Бабушка не ответила. Только тихо сказала:
— Знаешь, где ложка — это хорошо. Но главное, чтобы ты знала, где у тебя душа. А остальное — приложится.
На улице хлопнула калитка. Мостик залаял.
— Это Степан Трофимыч, — сказала бабушка, не вставая. — Он как узнаёт, что ты в деревне, сразу приходит. Будь готова.
— К чему? — Варя отставила чашку.
— Он в этом году репетирует новую программу. Весна и вдохновение. Говорит, в тебе всё совпадает.
— Надеюсь, не с баяном.
— Именно с баяном.
Варя закрыла глаза и уткнулась лбом в тёплую кружку. Пиксель вылез из шкафа, с торжественным видом утащил бабушкину заколку для волос и шлёпнул её по полу. Мостик вздохнул. Бабушка улыбнулась.
А Варя поняла: никакой тишины ей тут не светит.
Но, может быть, именно это и нужно.
На следующий день всё пошло не по плану, хотя никакого плана, строго говоря, и не было.
Утром Пиксель притащил на подушку Варе не мышь, а кусок пенопласта. От коробки, в которой бабушка хранила гирлянды. Разодрал и раскидал по полу — как конфетти. Мостик наступил, испугался, заскользил, стукнулся в дверь и начал лаять на пенопласт.
Бабушка, проснувшись от этого симфонического оркестра, только буркнула:
— Весна. У всех обострение.
Днём Степан Трофимыч снова пришёл. С баяном. Утверждал, что вдохновение к нему спускается именно «через репетицию». Бабушка молча вручила ему тарелку с супом и указала на угол, сказав:
— Только не про любовь. Там Варе ещё подумать надо.

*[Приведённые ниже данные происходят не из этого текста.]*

-- ==== Sys2Proof/Laws/PerInstr.lean ====
section
/-! SUPPORT. Families of statements about every instruction as syntax, one lemma per constructor: RoundTrip (R324 to R347). -/

namespace Sys2Proof.Laws

set_option Elab.async false

/-- The word of a well-formed instruction decodes to it, every operand at every value; an event has no word. -/
def RoundTrip.Statement (i : Instr) : Prop := i.wf = true → ∀ w, encode i = some w → decode w = .ok i
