@[simp] theorem rmWord_eq_self_iff :
    rmWord op (hdrOf w) x (rmOf w) = w ↔ (opOf w).toNat = op.toNat ∧ (xOf w).toNat = x.toNat :=
  eq_self_iff_of_fields (op_rmWord ..) (x_rmWord ..) fun
    | rfl, rfl => by simp only [rmWord, rmOf, toBits_ofBits, packWord_split]

@[simp] theorem cvWord_eq_self_iff :
    cvWord op (hdrOf w) x (cvOf w) = w ↔ (opOf w).toNat = op.toNat ∧ (xOf w).toNat = x.toNat :=
  eq_self_iff_of_fields (op_cvWord ..) (x_cvWord ..) fun
    | rfl, rfl => by simp only [cvWord, cvOf, toBits_ofBits, packWord_split]

@[simp] theorem i22Word_eq_self_iff :
    i22Word op (hdrOf w) x (i22Of w) = w ↔ (opOf w).toNat = op.toNat ∧ (xOf w).toNat = x.toNat :=
  eq_self_iff_of_fields (op_i22Word ..) (x_i22Word ..) fun
    | rfl, rfl => by simp only [i22Word, i22Of, toBits_ofBits, packI22_split]

@[simp] theorem i20Word_eq_self_iff :
    i20Word op (hdrOf w) x (i20Of w) = w ↔ (opOf w).toNat = op.toNat ∧ (xOf w).toNat = x.toNat :=
  eq_self_iff_of_fields (op_i20Word ..) (x_i20Word ..) fun
    | rfl, rfl => by simp only [i20Word, i20Of, toBits_ofBits, packI20_split]

@[simp] theorem wf_r4Of : (r4Of w).wf = true := by simp only [R4.wf, r4Of, toBits_ofBits, Bool.and_self]
@[simp] theorem wf_rmOf : (rmOf w).wf = true := by simp only [RM.wf, rmOf, toBits_ofBits, Bool.and_self]
@[simp] theorem wf_cvOf : (cvOf w).wf = true := by simp only [CV.wf, cvOf, toBits_ofBits, Bool.and_self]
@[simp] theorem wf_i22Of : (i22Of w).wf = true := by simp only [I22.wf, i22Of, toBits_ofBits, Bool.and_self]
@[simp] theorem wf_i20Of : (i20Of w).wf = true := by simp only [I20.wf, i20Of, toBits_ofBits, Bool.and_self]

end

/-! ### X of a sub-operation (R339) -/

section
variable (x : BitVec 3)

@[simp] theorem wdOf_eq_some_iff (y : Wd) : wdOf x = some y ↔ x.toNat = (wdCode y).toNat := by
  cases y <;> revert x <;> decide
@[simp] theorem addXOf_eq_some_iff (y : AddX) : addXOf x = some y ↔ x.toNat = (addXCode y).toNat := by
  cases y <;> revert x <;> decide
@[simp] theorem mulXOf_eq_some_iff (y : MulX) : mulXOf x = some y ↔ x.toNat = (mulXCode y).toNat := by
  cases y <;> revert x <;> decide
@[simp] theorem madXOf_eq_some_iff (y : MadX) : madXOf x = some y ↔ x.toNat = (madXCode y).toNat := by
  cases y <;> revert x <;> decide
@[simp] theorem minXOf_eq_some_iff (y : MinX) : minXOf x = some y ↔ x.toNat = (minXCode y).toNat := by
  cases y <;> revert x <;> decide
@[simp] theorem extOf_eq_some_iff (y : Ext) : extOf x = some y ↔ x.toNat = (extCode y).toNat := by
  cases y <;> revert x <;> decide
@[simp] theorem ccOf_eq_some_iff (y : Cc) : ccOf x = some y ↔ x.toNat = (ccCode y).toNat := by
  cases y <;> revert x <;> decide
@[simp] theorem idxXOf_eq_some_iff (y : IdxX) : idxXOf x = some y ↔ x.toNat = (idxXCode y).toNat := by
  cases y <;> revert x <;> decide
@[simp] theorem rndOf_eq_some_iff (y : Rnd) : rndOf x = some y ↔ x.toNat = (rndCode y).toNat := by
  cases y <;> revert x <;> decide
@[simp] theorem fCcOf_eq_some_iff (y : FCc) : fCcOf x = some y ↔ x.toNat = (fCcCode y).toNat := by
  cases y <;> revert x <;> decide
@[simp] theorem ldWOf_eq_some_iff (y : LdW) : ldWOf x = some y ↔ x.toNat = (ldWCode y).toNat := by
  cases y <;> revert x <;> decide
@[simp] theorem stWOf_eq_some_iff (y : StW) : stWOf x = some y ↔ x.toNat = (stWCode y).toNat := by
  cases y <;> revert x <;> decide
@[simp] theorem mcXOf_eq_some_iff (y : McX) : mcXOf x = some y ↔ x.toNat = (mcXCode y).toNat := by
  cases y <;> revert x <;> decide
@[simp] theorem waXOf_eq_some_iff (y : WaX) : waXOf x = some y ↔ x.toNat = (waXCode y).toNat := by
  cases y <;> revert x <;> decide
@[simp] theorem stopXOf_eq_some_iff (y : StopX) : stopXOf x = some y ↔ x.toNat = (stopXCode y).toNat := by
  cases y <;> revert x <;> decide

end

/-! ### Encoding what was decoded -/

/-- What decoding answers keeps every bit of the word: where it is an instruction, that is well formed and the word is its
encoding. -/
def KeepsWord (w : W64) (r : Except DecodeError Instr) : Prop :=
  ∀ i, r = .ok i → encode i = some w ∧ i.wf = true

section
variable {w : W64} {low : Nat}

@[simp] theorem keepsWord_ok {i : Instr} : KeepsWord w (.ok i) ↔ encode i = some w ∧ i.wf = true := by
  simp [KeepsWord]

@[simp] theorem keepsWord_error {e : DecodeError} : KeepsWord w (.error e) := by
  simp [KeepsWord]

@[simp] theorem keepsWord_withX {α : Type} {y : Option α} {k : α → Instr} :
    KeepsWord w (withX y k) ↔ ∀ a, y = some a → encode (k a) = some w ∧ (k a).wf = true := by
  cases y <;> simp [withX]

/-! Each group opcode by opcode: the arm's instruction packs the word's fields under the arm's own opcode and X. -/

theorem decodeGroup0_keepsWord (hop : (opOf w).toNat = 32 * 0 + low) : KeepsWord w (decodeGroup0 w low) := by
  fun_cases decodeGroup0 w low <;> simp [encode, Instr.wf, *]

Варя спряталась с ноутбуком на чердаке. Там был интернет (почти), покрывало из фланели и запах старых журналов. Но стоило ей сосредоточиться, как внизу началась песня. Баян, куры, Пиксель в аккомпанементе — и Варя сдалась.
Она вышла, села на крыльце. Мостик подошёл, положил морду на колени.
— Какой ты мудрый, — сказала Варя. — Не поехал бы ты вместо меня?
Он вздохнул. Пиксель тут же попытался вскарабкаться ей на плечо, не удосужившись выпустить когти. Варя ойкнула. Из окна бабушка прокричала:
— Да уж в Петербурге без него точно будет скучно. А если бы мы тебе его с собой упаковали в переноску? Сразу бы передумала?
Варя ничего не ответила. Но улыбнулась.
Вечером она лежала в кровати, скроллила ленту, наткнулась на сторис Михаила. Он снимал вывеску с ужасным шрифтом и комментировал:
— Я не могу. Это преступление против всего.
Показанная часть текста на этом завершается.